Amnesty chiede agli Stati di riaffermare il diritto d'asilo

In occasione della Giornata mondiale del rifugiato, nell'anno in cui ricorre il 60° anniversario della Dichiarazione universale dei diritti umani, Amnesty International chiede agli Stati di riaffermare il diritto di ogni persona a cercare e ottenere asilo dalla persecuzione, così come riconosciuto dall'art. 14 della Dichiarazione del 1948.

Quasi due milioni di rifugiati iracheni, fuggiti per evitare di essere assassinati, rapiti o sottoposti a maltrattamenti e torture, si trovano oggi in Giordania e Siria. Nel Mediterraneo, richiedenti asilo e migranti continuano a morire nel disperato tentativo di raggiungere l'Europa. Questi sono solo due dei molti problemi riguardanti i rifugiati che il mondo è chiamato ad affrontare.
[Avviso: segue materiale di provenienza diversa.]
-- ==== Sys2Proof/Decode.lean ====
section
/-! DEFINITION. Decoding of requests and frames, and the encoder, both written from 30_encoding.md.
An operation is read from its 4-bit select and its ports (R72 to R74); a frame is read from its bytes by the tag at
offset 19 (R61 to R67). Decoding is total: whatever it does not read as an instruction it rejects by name. -/

namespace Sys2Proof

/-- Why decoding gives no instruction: a frame that cannot be read, which the block reports as one of its error kinds
(44_payload.md R163), or a request outside the operand domain, which it refuses (60_exceptions.md R192). -/
inductive Reject where
  | frameError (k : ErrorKind)
  | outOfDomain (d : DomainViolation)
  deriving DecidableEq, Repr

/-- The sixteen operations (30_encoding.md R72). -/
inductive Op where
  | fenc
  | fdec
  | hfields
  | henc
  | hdec
  | lookup
  | moveFields
  | rgbFields
  | locFields
  | dataFields
  | moveDec
  | rgbDec
  | locDec
  | dataDec
  | penc
  | pdec
  deriving DecidableEq, Repr

/-- The 4-bit select of each operation (30_encoding.md R72, D4). -/
def Op.select : Op → BitVec 4
  | .fenc => 0x0
  | .fdec => 0x1
  | .hfields => 0x2
  | .henc => 0x3
  | .hdec => 0x4
  | .lookup => 0x5
  | .moveFields => 0x6
  | .rgbFields => 0x7
  | .locFields => 0x8
  | .dataFields => 0x9
  | .moveDec => 0xA
  | .rgbDec => 0xB
  | .locDec => 0xC
  | .dataDec => 0xD
  | .penc => 0xE
  | .pdec => 0xF

/-- The operations in the order of their select codes (30_encoding.md R72). -/
def opTable : Vector Op 16 :=
  #v[.fenc, .fdec, .hfields, .henc, .hdec, .lookup, .moveFields, .rgbFields, .locFields, .dataFields,
    .moveDec, .rgbDec, .locDec, .dataDec, .penc, .pdec]

/-- The operation a select names: all sixteen codes are assigned, none falls through (30_encoding.md R72). -/
def opOfSelect (sel : BitVec 4) : Op := opTable[sel.toNat]'sel.isLt

/-- Port `end`: 0 = big, 1 = little (30_encoding.md R74). -/
def endianOfPort (b : BitVec 1) : Endian := if b = 0 then .big else .little

/-- The port coding of a byte order (30_encoding.md R74). -/
def Endian.port : Endian → BitVec 1
  | .big => 0
  | .little => 1

/-- Port `sgn`: 0 = unsigned, 1 = signed (30_encoding.md R74). -/
def signedOfPort (b : BitVec 1) : Bool := decide (b = 1)

/-- The port coding of a signedness (30_encoding.md R74). -/
def signedPort (signed : Bool) : BitVec 1 := if signed then 1 else 0

/-- The MoveRaw record a slot list stands for (10_state.md R22). -/
def moveOfSlots : List Int → Option MoveRaw
  | [a, b, c, d] => some ⟨a, b, c, d⟩
  | _ => none

/-- The RgbLed record a slot list stands for (10_state.md R22). -/
def rgbOfSlots : List Int → Option RgbLed
  | [a, b, c] => some ⟨a, b, c⟩
  | _ => none

/-- The Lh2RawLocation record a slot list stands for (10_state.md R22). -/
def locOfSlots : List Int → Option Lh2RawLocation
  | [a, b, c] => some ⟨a, b, c⟩
  | _ => none

/-- `n` items, the `k`-th from `k`: a fixed number of like things, such as the `N_LOC` records of a Lh2RawData body. -/
def tabulate {α : Type} (n : Nat) (f : Nat → α) : Vector α n := ⟨⟨(List.range n).map f⟩, by simp⟩

/-- The images of a fixed number of like things, in order. -/
def mapEach {α β : Type} {n : Nat} (f : α → β) (v : Vector α n) : Vector β n := ⟨⟨v.toList.map f⟩, by simp⟩

/-- Record `k` of a Lh2RawData slot list: `x[3k]`, `x[3k+1]`, `x[3k+2]` (10_state.md R22). -/
def slotRecord (x : List Int) (k : Nat) : Lh2RawLocation :=
  ⟨x.getD (Config.slotsLoc * k) 0, x.getD (Config.slotsLoc * k + 1) 0, x.getD (Config.slotsLoc * k + 2) 0⟩

/-- The Lh2RawData record a slot list stands for (10_state.md R22). -/
def dataOfSlots (x : List Int) : Option Lh2RawData :=
  if x.length = Config.nSlots then some ⟨tabulate Config.nLoc (slotRecord x)⟩ else none

/-- The instruction a slot list gives, or the slot count violation (60_exceptions.md R192). -/
def withSlots {α : Type} (slots : Option α) (mk : α → Instr) : Except Reject Instr :=
  match slots with
  | some a => .ok (mk a)
  | none => .error (.outOfDomain .slotCount)

/-- An instruction if it lies in the operand domain, else the violation by name (60_exceptions.md R192). -/
def checked (i : Instr) : Except Reject Instr :=
  match i.violation with
  | none => .ok i
  | some d => .error (.outOfDomain d)

/-- Read an operation request: select, then the operands of that operation's row (30_encoding.md R72, R73). -/
def decodeOp (p : Ports) : Except Reject Instr :=
  match opOfSelect p.op with
  | .fenc => checked (.fenc p.value p.length.toNat (endianOfPort p.endian) (signedOfPort p.sgn))
  | .fdec => checked (.fdec p.buf p.length.toNat (endianOfPort p.endian) (signedOfPort p.sgn))
  | .hfields => .ok (.hfields p.h)
  | .henc => .ok (.henc p.h)
  | .hdec => .ok (.hdec p.buf)
  | .lookup => .ok (.lookup p.tag)
  | .moveFields => withSlots (moveOfSlots p.x) .moveFields
  | .rgbFields => withSlots (rgbOfSlots p.x) .rgbFields
  | .locFields => withSlots (locOfSlots p.x) .locFields
  | .dataFields => withSlots (dataOfSlots p.x) .dataFields
  | .moveDec => .ok (.moveDec p.buf)
  | .rgbDec => .ok (.rgbDec p.buf)
  | .locDec => .ok (.locDec p.buf)
  | .dataDec => .ok (.dataDec p.buf)
  | .penc => checked (.penc p.h p.typ p.x)
  | .pdec => .ok (.pdec p.buf)

/-- One FRAME row of `opcode_table.json`: the tag byte's match and mask, the format's body variant and the frame's
length in bytes (30_encoding.md R67, R76). -/
structure FrameRow where
  matchByte : Config.Tag
  mask : Config.Tag
  format : Variant
  frameLength : Nat
  deriving DecidableEq, Repr

/-- The FRAME rows, one for each tag: tag byte, and length `20 + w` (30_encoding.md R67, R68, R76). -/
def frameTable : Vector FrameRow Config.nTags :=
  #v[⟨Config.tagCmdMoveRaw, BitVec.allOnes _, .move, Config.bodyOffset + Config.wMove⟩,
    ⟨Config.tagCmdRgbLed, BitVec.allOnes _, .rgb, Config.bodyOffset + Config.wRgb⟩,
    ⟨Config.tagLh2RawData, BitVec.allOnes _, .data, Config.bodyOffset + Config.wData⟩,
    ⟨Config.tagLh2Location, BitVec.allOnes _, Config.registryTag3.2, Config.bodyOffset + Config.registryTag3.1⟩]

/-- The FRAME rows as a list. -/
def frameRows : List FrameRow := frameTable.toList

/-- The row a tag byte matches; none for `0x04` to `0xFF` (30_encoding.md R76). -/
def frameRowOf (tag : Config.Tag) : Option FrameRow :=
  frameRows.find? fun r => tag &&& r.mask == r.matchByte

/-- The byte at an offset of a buffer; callers have checked the length (20_memory.md R50). -/
def byteAt (buf : List Byte) (a : Nat) : Byte := buf.getD a 0

/-- The field of `n` bytes at byte offset `a`, most significant byte first (30_encoding.md R61). -/
def fieldBits (buf : List Byte) (a : Nat) : (n : Nat) → BitVec (8 * n)
  | 0 => 0
  | n + 1 => fieldBits buf a n ++ byteAt buf (a + n)

/-- The type tag of a frame (30_encoding.md R62, R67). -/
def frameTag (buf : List Byte) : Config.Tag := fieldBits buf Config.tagOffset Config.lenTag

/-- The header fields of a frame at the offsets of 30_encoding.md R62. -/
def frameHeader (buf : List Byte) : FrameHeader :=
  ⟨fieldBits buf Config.offDestination Config.lenDestination, fieldBits buf Config.offSource Config.lenSource,
    fieldBits buf Config.offSwarmId Config.lenSwarmId, fieldBits buf Config.offVersion Config.lenVersion⟩

/-- The location record at byte offset `a` (30_encoding.md R65, R66). -/
def frameLocation (buf : List Byte) (a : Nat) : FrameLocation :=
  ⟨fieldBits buf (a + Config.offBits) Config.lenBits,
    fieldBits buf (a + Config.offPolynomialIndex) Config.lenPolynomialIndex,
    fieldBits buf (a + Config.offOffset) Config.lenOffset⟩

/-- Field `k` of an F-MOVE frame's body (30_encoding.md R63). -/
def moveBits (buf : List Byte) (k : Nat) : BitVec (8 * Config.lenMoveField) :=
  fieldBits buf (Config.bodyOffset + Config.lenMoveField * k) Config.lenMoveField

/-- Field `k` of an F-RGB frame's body (30_encoding.md R64). -/
def rgbBits (buf : List Byte) (k : Nat) : BitVec (8 * Config.lenRgbField) :=
  fieldBits buf (Config.bodyOffset + Config.lenRgbField * k) Config.lenRgbField

/-- Location record `k` of a frame's body (30_encoding.md R65, R66). -/
def bodyLocation (buf : List Byte) (k : Nat) : FrameLocation := frameLocation buf (Config.bodyOffset + Config.wLoc * k)

/-- The fields of a frame of a known format, at the offsets of 30_encoding.md R63 to R66. -/
def frameInstr (format : Variant) (buf : List Byte) : Instr :=
  let h := frameHeader buf
  match format with
  | .move => .fMove h (moveBits buf 0) (moveBits buf 1) (moveBits buf 2) (moveBits buf 3)
  | .rgb => .fRgb h (rgbBits buf 0) (rgbBits buf 1) (rgbBits buf 2)
  | .data => .fData h.destination h.source h.swarmId h.version (tabulate Config.nLoc (bodyLocation buf))
  | .loc => .fLoc h (bodyLocation buf 0)

/-- Read a frame: length, then tag, then the length its row states (44_payload.md R163, 60_exceptions.md R186); bytes
beyond the frame are not read (30_encoding.md R70). -/
def decodeFrame (buf : List Byte) : Except Reject Instr :=
  if buf.length < Config.minDecodeLen then .error (.frameError .truncatedBuffer)
  else
    match frameRowOf (frameTag buf) with
    | none => .error (.frameError .unsupportedPayloadType)
    | some r =>
      if buf.length < r.frameLength then .error (.frameError .truncatedBuffer)
      else .ok (frameInstr r.format buf)

/-- The instruction a request stands for, or why there is none. -/
def decode : Request → Except Reject Instr
  | .op p => decodeOp p
  | .frame buf => decodeFrame buf

/-- The `n` bytes of a field, most significant first (30_encoding.md R61). -/
def fieldBytes (n : Nat) (v : BitVec (8 * n)) : List Byte :=
  (List.range n).map fun i => v.extractLsb' (8 * (n - 1 - i)) 8

/-- Bytes 0 to 18 of a frame (30_encoding.md R62). -/
def frameHeaderBytes (h : FrameHeader) : List Byte :=
  fieldBytes Config.lenDestination h.destination ++ fieldBytes Config.lenSource h.source ++
    fieldBytes Config.lenSwarmId h.swarmId ++ fieldBytes Config.lenVersion h.version

/-- The common prefix of the formats: header and tag (30_encoding.md R62). -/
def framePrefix (h : FrameHeader) (tag : Config.Tag) : List Byte := frameHeaderBytes h ++ fieldBytes Config.lenTag tag

/-- The ten bytes of a location record (30_encoding.md R65, R66). -/
def frameLocationBytes (l : FrameLocation) : List Byte :=
  fieldBytes Config.lenBits l.bits ++ fieldBytes Config.lenPolynomialIndex l.polynomialIndex ++
    fieldBytes Config.lenOffset l.offset

/-- MoveRaw's slots in wire order (10_state.md R22). -/
def moveSlots (m : MoveRaw) : List Int := [m.leftX, m.leftY, m.rightX, m.rightY]

/-- RgbLed's slots in wire order (10_state.md R22). -/
def rgbSlots (c : RgbLed) : List Int := [c.red, c.green, c.blue]

/-- Lh2RawLocation's slots in wire order (10_state.md R22). -/
def locSlots (l : Lh2RawLocation) : List Int := [l.bits, l.polynomialIndex, l.offset]

/-- Lh2RawData's slots: its records' in order (43_body_variants.md R141). -/
def dataSlots (d : Lh2RawData) : List Int := d.locs.toList.flatMap locSlots

/-- The request that carries an instruction: its select and operand ports, all other ports zero, or its frame bytes
(30_encoding.md R62 to R66, R72 to R74). -/
def encode : Instr → Request
  | .fMove h a b c d => .frame (framePrefix h Config.tagCmdMoveRaw ++
      [a, b, c, d].flatMap (fieldBytes Config.lenMoveField))
  | .fRgb h r g b => .frame (framePrefix h Config.tagCmdRgbLed ++
      [r, g, b].flatMap (fieldBytes Config.lenRgbField))
  | .fData d s w v locs => .frame (framePrefix ⟨d, s, w, v⟩ Config.tagLh2RawData ++
      locs.toList.flatMap frameLocationBytes)
  | .fLoc h l => .frame (framePrefix h Config.tagLh2Location ++ frameLocationBytes l)
  | .fenc v n e g => .op { op := 0x0, value := v, length := BitVec.ofNat 4 n, endian := e.port, sgn := signedPort g }
  | .fdec b n e g => .op { op := 0x1, buf := b, length := BitVec.ofNat 4 n, endian := e.port, sgn := signedPort g }
  | .hfields h => .op { op := 0x2, h := h }
  | .henc h => .op { op := 0x3, h := h }
  | .hdec b => .op { op := 0x4, buf := b }
  | .lookup t => .op { op := 0x5, tag := t }
  | .moveFields m => .op { op := 0x6, x := moveSlots m }
  | .rgbFields c => .op { op := 0x7, x := rgbSlots c }
  | .locFields l => .op { op := 0x8, x := locSlots l }
  | .dataFields d => .op { op := 0x9, x := dataSlots d }
  | .moveDec b => .op { op := 0xA, buf := b }
  | .rgbDec b => .op { op := 0xB, buf := b }
  | .locDec b => .op { op := 0xC, buf := b }
  | .dataDec b => .op { op := 0xD, buf := b }
  | .penc h t x => .op { op := 0xE, h := h, typ := t, x := x }
  | .pdec b => .op { op := 0xF, buf := b }

/-- An operation request made from a select alone: every operand that the table gives no bits is zero, the buffer ports
are as many zero bytes as the longest structure, and what must be of a stated size has it (length 1 and one byte,
the variant's slot count). DESIGN CHOICE, log 6. -/
def selectRequest (sel : BitVec 4) : Ports :=
  match opOfSelect sel with
  | .fenc => { op := sel, length := 1 }
  | .fdec => { op := sel, length := 1, buf := [0] }
  | .hfields => { op := sel }
  | .henc => { op := sel }
  | .hdec => { op := sel, buf := List.replicate Config.maxFrameLen 0 }
  | .lookup => { op := sel }
  | .moveFields => { op := sel, x := List.replicate Config.slotsMove 0 }
  | .rgbFields => { op := sel, x := List.replicate Config.slotsRgb 0 }
  | .locFields => { op := sel, x := List.replicate Config.slotsLoc 0 }
  | .dataFields => { op := sel, x := List.replicate Config.nSlots 0 }
  | .moveDec => { op := sel, buf := List.replicate Config.maxFrameLen 0 }
  | .rgbDec => { op := sel, buf := List.replicate Config.maxFrameLen 0 }
  | .locDec => { op := sel, buf := List.replicate Config.maxFrameLen 0 }
  | .dataDec => { op := sel, buf := List.replicate Config.maxFrameLen 0 }
  | .penc => { op := sel, x := List.replicate Config.slotsMove 0 }
  | .pdec => { op := sel, buf := List.replicate Config.maxFrameLen 0 }

/-- A frame of the longest length that is zero but for its tag (30_encoding.md R62). -/
def frameOfTag (tag : Config.Tag) : List Byte :=
  List.replicate Config.tagOffset 0 ++ fieldBytes Config.lenTag tag ++ List.replicate Config.wData 0

/-- The request that a word of `opcode_table.json` stands for: up to eight bits whose value is a 4-bit select are an
operation; another word of the tag's length is a tag, the only bits the table numbers in a FRAME row; a longer word is a
frame whose byte `k` is bits `8k` to `8k+7` of `w`, all bits above `nbits` zero. DESIGN CHOICE, log 6. -/
def tableRequest (nbits w : Nat) : Request :=
  if nbits ≤ 8 ∧ w < 16 then .op (selectRequest (BitVec.ofNat 4 w))
  else if w < 2 ^ (8 * Config.lenTag) then .frame (frameOfTag (BitVec.ofNat _ w))
  else .frame ((List.range Config.maxFrameLen).map fun k => BitVec.ofNat 8 (w % 2 ^ nbits / 256 ^ k))

/-- The instruction the decoder reads from a word of `opcode_table.json`. -/
def decodeTableWord (nbits w : Nat) : Option Instr :=
  match decode (tableRequest nbits w) with
  | .ok i => some i
  | .error _ => none

end Sys2Proof
end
Contemporaneamente e senza clamore, le porte per i rifugiati si chiudono. Il governo giordano e quello siriano hanno imposto restrizioni all'ingresso dei rifugiati iracheni, mentre la Svezia, il paese europeo che ne ospita il maggior numero, ha cambiato atteggiamento e li sta rimpatriando verso zone estremamente pericolose dell'Iraq. Nella regione mediterranea, paesi come la Spagna e l'Italia sono coinvolti in piani d'intercettamento e di pattugliamento congiunto dell'immigrazione insieme a paesi dell'Africa settentrionale e occidentale: in questo modo, le persone possono essere rimandate indietro, esattamente nelle situazioni terribili da cui cercano disperatamente di fuggire.

I rifugiati iracheni in Giordania e Siria hanno immediato bisogno di assistenza internazionale, ma i fondi destinati alle agenzie dell'Onu che si occupano di loro risultano inadeguati. A maggio, l'Alto commissariato Onu per i rifugiati ha nuovamente chiesto di colmare la mancanza di 127 milioni di dollari, senza i quali i programmi di assistenza sanitaria e alimentare in Iraq sarebbero stati ridotti, spingendo altri iracheni nell'indigenza assoluta e aumentando le probabilità di più elevati tassi di malnutrizione e dell'aumento del lavoro minorile.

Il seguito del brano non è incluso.